Abstract:
A method and apparatus for cooling a fluid in a bypass gas turbine engine involves directing the fluid to the bypass duct of the engine to allow for heat exchange from the fluid to bypass air passing through the bypass air duct.

Description:
FIELD OF THE INVENTION 
   The present invention relates to gas turbine engines, and more particularly to a cooling apparatus for cooling of fluid used in a bypass gas turbine engine. 
   BACKGROUND OF THE INVENTION 
   Lubricating oil used in aircraft gas turbine engines must be cooled. Without proper cooling, poor cooling and/or lubrication of gear and bearings results which may cause problems for engine operation. In addition to employing conventional radiator-type oil coolers, the prior art also describes directing oil through inlet guide vanes or support struts to achieve a cooling benefit from air ingested by the engine. 
   Nevertheless, there is still a need for improvement of the lubricating oil cooling apparatus for gas turbine engines. 
   SUMMARY OF THE INVENTION 
   One object of the present invention is to provide a cooling apparatus for cooling of fluid used in a bypass gas turbine engine. 
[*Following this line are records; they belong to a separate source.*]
-- ==== Sys2Proof/Tests/Slice0.lean ====
section
/-! SUPPORT. The model's own tests: ill-formed operations, the decoding of words written out from the spec, single steps
with the results of the spec's vectors (95_test_vectors.md, 96_test_vectors_decoders.md), and, for each statement with
hypotheses, states and operands that meet them. -/

namespace Sys2Proof.Tests

open Sys2Proof Sys2Proof.Machine

/-- The fixture of 95_test_vectors.md section 0: invented there for the vectors, no value of the hardware. -/
def fixture : Tables :=
  { set1E0 := [(0x1D#8, 0xC1#8), (0x1C#8, 0xCC#8), (0x38#8, 0xC2#8), (0x48#8, 0xC8#8)], set1Pause := 0xC6#8
    set2E0 := [(0x75#8, 0xD5#8), (0x14#8, 0xD4#8), (0x5A#8, 0xDA#8), (0x11#8, 0xD1#8)], set2Pause := 0xD7#8
    set2Alias83 := 0x02#8, set2Alias84 := 0x7F#8
    set3Remap := { first := (0x7C#8, 0x68#8), second := (0x7E#8, 0x69#8), third := (0x84#8, 0x6A#8) }
    amigaMaxKey := 0x67#7
    m0110Map79 := [(0x06#6, 0x46#8), (0x0D#6, 0x4D#8), (0x1B#6, 0x5B#8)]
    m0110Map7179 := [(0x06#6, 0x86#8), (0x0D#6, 0x8D#8)] }

/-- The state after `SETUP`, with the fixture, in a decoder state. -/
def at' (d : DecState) : State := { State.reset with tables := fixture, dec := d }

/-- As after `SETUP AT_PS2 SET2`. -/
def s2 : State := at' (.set2 .init)

/-- As after `SETUP XT SET1`. -/
def x1 : State := { at' (.set1 .init) with proto := .xt }

/-- The indices at given places and one byte in a slot. -/
def ringAt (h t : Index) (a : Nat) (v : Byte) : State := { s2 with rb := { buf := [(a, v)], head := h, tail := t } }

/-- A state whose next events are given. -/
def withAgenda (l : List Event) (s : State) : State := s.setAgenda l

/-- A state with a schedule and with words waiting in the receiver. -/
def scheduled (l : List Nat) (w : List Frame) (s : State) : State := (s.setPreempts l).setRcv w

/-- The AT/PS2 word of 0x1C: start 0, data, parity 0, stop 1. -/
def word1C : Frame := { raw := 0x438#16, answer := .enqueueForDecoding }

/-- The AT/PS2 word of 0xF0: start 0, data, parity 1, stop 1. -/
def wordF0 : Frame := { raw := 0x7E0#16, answer := .enqueueForDecoding }

/-- What a step ends in, as far as these tests look. -/
def stops (o : Host.Outcome State Fault Refusal) : Option Refusal :=
  match o with
  | .refused r => some r
  | _ => none

/-! ## Ill-formed operations are refused -/

theorem test_illFormed_rxAtBadStart : Instr.wf Config.framing fixture (.rxAtBadStart 0x438#11) = false := by decide
theorem test_illFormed_rxAtBadStop : Instr.wf Config.framing fixture (.rxAtBadStop 0x438#11) = false := by decide
theorem test_illFormed_rxAtBadParity : Instr.wf Config.framing fixture (.rxAtBadParity 0x438#11) = false := by decide
theorem test_illFormed_rxAtOk : Instr.wf Config.framing fixture (.rxAtOk 0x638#11 .none) = false := by decide
theorem test_illFormed_rxXtBadStart : Instr.wf Config.framing fixture (.rxXtBadStart 0x155#9) = false := by decide
theorem test_illFormed_rxXtOk : Instr.wf Config.framing fixture (.rxXtOk 0x154#9 .none) = false := by decide
theorem test_illFormed_s1InitOnMake : Instr.wf Config.framing fixture (.s1InitOnMake 0x80#8) = false := by decide
theorem test_illFormed_s1InitOnBreak : Instr.wf Config.framing fixture (.s1InitOnBreak 0xE1#8) = false := by decide
theorem test_illFormed_s1E0OnMake : Instr.wf Config.framing fixture (.s1E0OnMake 0x80#8) = false := by decide
theorem test_illFormed_s1E0OnBreak : Instr.wf Config.framing fixture (.s1E0OnBreak 0x7F#8) = false := by decide
theorem test_illFormed_s1E1OnOther : Instr.wf Config.framing fixture (.s1E1OnOther 0x9D#8) = false := by decide
theorem test_illFormed_s1E1x1DOnOther : Instr.wf Config.framing fixture (.s1E1x1DOnOther 0x45#8) = false := by decide
theorem test_illFormed_s1E1x9DOnOther : Instr.wf Config.framing fixture (.s1E1x9DOnOther 0xC5#8) = false := by decide
theorem test_illFormed_s2InitOnMake : Instr.wf Config.framing fixture (.s2InitOnMake 0x80#8) = false := by decide
theorem test_illFormed_s2InitOnOther : Instr.wf Config.framing fixture (.s2InitOnOther 0x84#8) = false := by decide
theorem test_illFormed_s2F0OnBreak : Instr.wf Config.framing fixture (.s2F0OnBreak 0x83#8) = false := by decide
theorem test_illFormed_s2F0OnOther : Instr.wf Config.framing fixture (.s2F0OnOther 0x83#8) = false := by decide
theorem test_illFormed_s2E0OnKey : Instr.wf Config.framing fixture (.s2E0OnKey 0x80#8) = false := by decide
theorem test_illFormed_s2E0OnOther : Instr.wf Config.framing fixture (.s2E0OnOther 0xF0#8) = false := by decide
theorem test_illFormed_s2E0F0OnKey : Instr.wf Config.framing fixture (.s2E0F0OnKey 0x80#8) = false := by decide
theorem test_illFormed_s2E0F0OnOther : Instr.wf Config.framing fixture (.s2E0F0OnOther 0x7F#8) = false := by decide
theorem test_illFormed_s2E1OnOther : Instr.wf Config.framing fixture (.s2E1OnOther 0xF0#8) = false := by decide
theorem test_illFormed_s2E1x14OnOther : Instr.wf Config.framing fixture (.s2E1x14OnOther 0x77#8) = false := by decide
theorem test_illFormed_s2E1F0OnOther : Instr.wf Config.framing fixture (.s2E1F0OnOther 0x14#8) = false := by decide
theorem test_illFormed_s2E1F0x14OnOther : Instr.wf Config.framing fixture (.s2E1F0x14OnOther 0xF0#8) = false := by decide
theorem test_illFormed_s2E1F0x14F0OnOther : Instr.wf Config.framing fixture (.s2E1F0x14F0OnOther 0x77#8) = false := by decide
theorem test_illFormed_s3InitOnRemap : Instr.wf Config.framing fixture (.s3InitOnRemap 0x7D#8) = false := by decide
theorem test_illFormed_s3InitOnMake : Instr.wf Config.framing fixture (.s3InitOnMake 0x7E#8) = false := by decide
theorem test_illFormed_s3InitOnOther : Instr.wf Config.framing fixture (.s3InitOnOther 0x84#8) = false := by decide
theorem test_illFormed_s3F0OnRemap : Instr.wf Config.framing fixture (.s3F0OnRemap 0x7D#8) = false := by decide
theorem test_illFormed_s3F0OnBreak : Instr.wf Config.framing fixture (.s3F0OnBreak 0x7E#8) = false := by decide
theorem test_illFormed_s3F0OnOther : Instr.wf Config.framing fixture (.s3F0OnOther 0x84#8) = false := by decide
theorem test_illFormed_amInitOnKey : Instr.wf Config.framing fixture (.amInitOnKey 0x68#8) = false := by decide
theorem test_illFormed_amInitOnReject : Instr.wf Config.framing fixture (.amInitOnReject 0xE7#8) = false := by decide
theorem test_illFormed_m0InitOnBad0 : Instr.wf Config.framing fixture (.m0InitOnBad0 0x01#8) = false := by decide
theorem test_illFormed_m0InitOnKey : Instr.wf Config.framing fixture (.m0InitOnKey 0x71#8) = false := by decide
theorem test_illFormed_m0P79OnBad0 : Instr.wf Config.framing fixture (.m0P79OnBad0 0x01#8) = false := by decide
theorem test_illFormed_m0P79OnKey : Instr.wf Config.framing fixture (.m0P79OnKey 0x0C#8) = false := by decide
theorem test_illFormed_m0P71OnBad0 : Instr.wf Config.framing fixture (.m0P71OnBad0 0x01#8) = false := by decide
theorem test_illFormed_m0P71OnOther : Instr.wf Config.framing fixture (.m0P71OnOther 0x79#8) = false := by decide
theorem test_illFormed_m0P71x79OnBad0 : Instr.wf Config.framing fixture (.m0P71x79OnBad0 0x01#8) = false := by decide
theorem test_illFormed_m0P71x79OnKey : Instr.wf Config.framing fixture (.m0P71x79OnKey 0x0C#8) = false := by decide

/-! ## Decoding: words and bytes written out from the encodings of the spec (sections 2.1, 2.2 and 2.5 to 2.9 of the
vectors) -/

/-- 0x439 is stop 1, parity 0, data 00011100, start 1. -/
theorem test_decode_rxAtBadStart : decode s2.context (.frame 0b10000111001#16 .none) = .ok (.rxAtBadStart 0x439#11) := rfl
theorem test_decode_rxAtBadStop : decode s2.context (.frame 0b00000111000#16 .none) = .ok (.rxAtBadStop 0x038#11) := rfl
theorem test_decode_rxAtBadParity : decode s2.context (.frame 0b11000111000#16 .none) = .ok (.rxAtBadParity 0x638#11) := rfl
theorem test_decode_rxAtOk : decode s2.context (.frame 0b10000111000#16 .none) = .ok (.rxAtOk 0x438#11 .none) := rfl
theorem test_decode_rxAtOk_container : decode s2.context (.frame 0xFC38#16 .none) = .ok (.rxAtOk 0x438#11 .none) := rfl
theorem test_decode_rxXtBadStart : decode x1.context (.frame 0b010001010#16 .none) = .ok (.rxXtBadStart 0x08A#9) := rfl
theorem test_decode_rxXtOk : decode x1.context (.frame 0b101010101#16 .none) = .ok (.rxXtOk 0x155#9 .none) := rfl
theorem test_decode_setup : decode s2.context (.call (.setup 0b1#1 0b100#3)) = .ok (.setup .xt .m0110) := rfl
theorem test_decode_setup_badCodeSet : decode s2.context (.call (.setup 0b0#1 0b101#3)) = .error (.badCodeSet 5#3) := rfl
theorem test_decode_rxAt : decode s2.context (.call (.rxAt 0x438#11 .none)) = .ok (.rxAt 0x438#11 .none) := rfl
theorem test_decode_rxXt : decode s2.context (.call (.rxXt 0x155#9 .none)) = .ok (.rxXt 0x155#9 .none) := rfl
theorem test_decode_rbIsEmpty : decode s2.context (.call .rbIsEmpty) = .ok .rbIsEmpty := rfl
theorem test_decode_rbIsFull : decode s2.context (.call .rbIsFull) = .ok .rbIsFull := rfl
theorem test_decode_rbPut : decode s2.context (.call (.rbPut 0x1C#8)) = .ok (.rbPut 0x1C#8) := rfl
theorem test_decode_rbGet : decode s2.context (.call .rbGet) = .ok .rbGet := rfl
theorem test_decode_rbReset : decode s2.context (.call .rbReset) = .ok .rbReset := rfl
theorem test_decode_decFeed : decode s2.context (.call (.decFeed 0x1C#8)) = .ok (.decFeed 0x1C#8) := rfl
theorem test_decode_taskIter : decode s2.context (.call (.taskIter 7 true)) = .ok (.taskIter 7 true) := rfl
   In accordance with one aspect of the present invention, there is a cooling apparatus provided for cooling of a fluid in a bypass gas turbine engine, which comprises a heat exchanger having a fluid passageway mounted to at least one wall of a bypass duct of the engine. The fluid passageway is in fluid communication with a source of the fluid to be cooled and the heat exchanger is in thermal contact with air passing through the bypass duct.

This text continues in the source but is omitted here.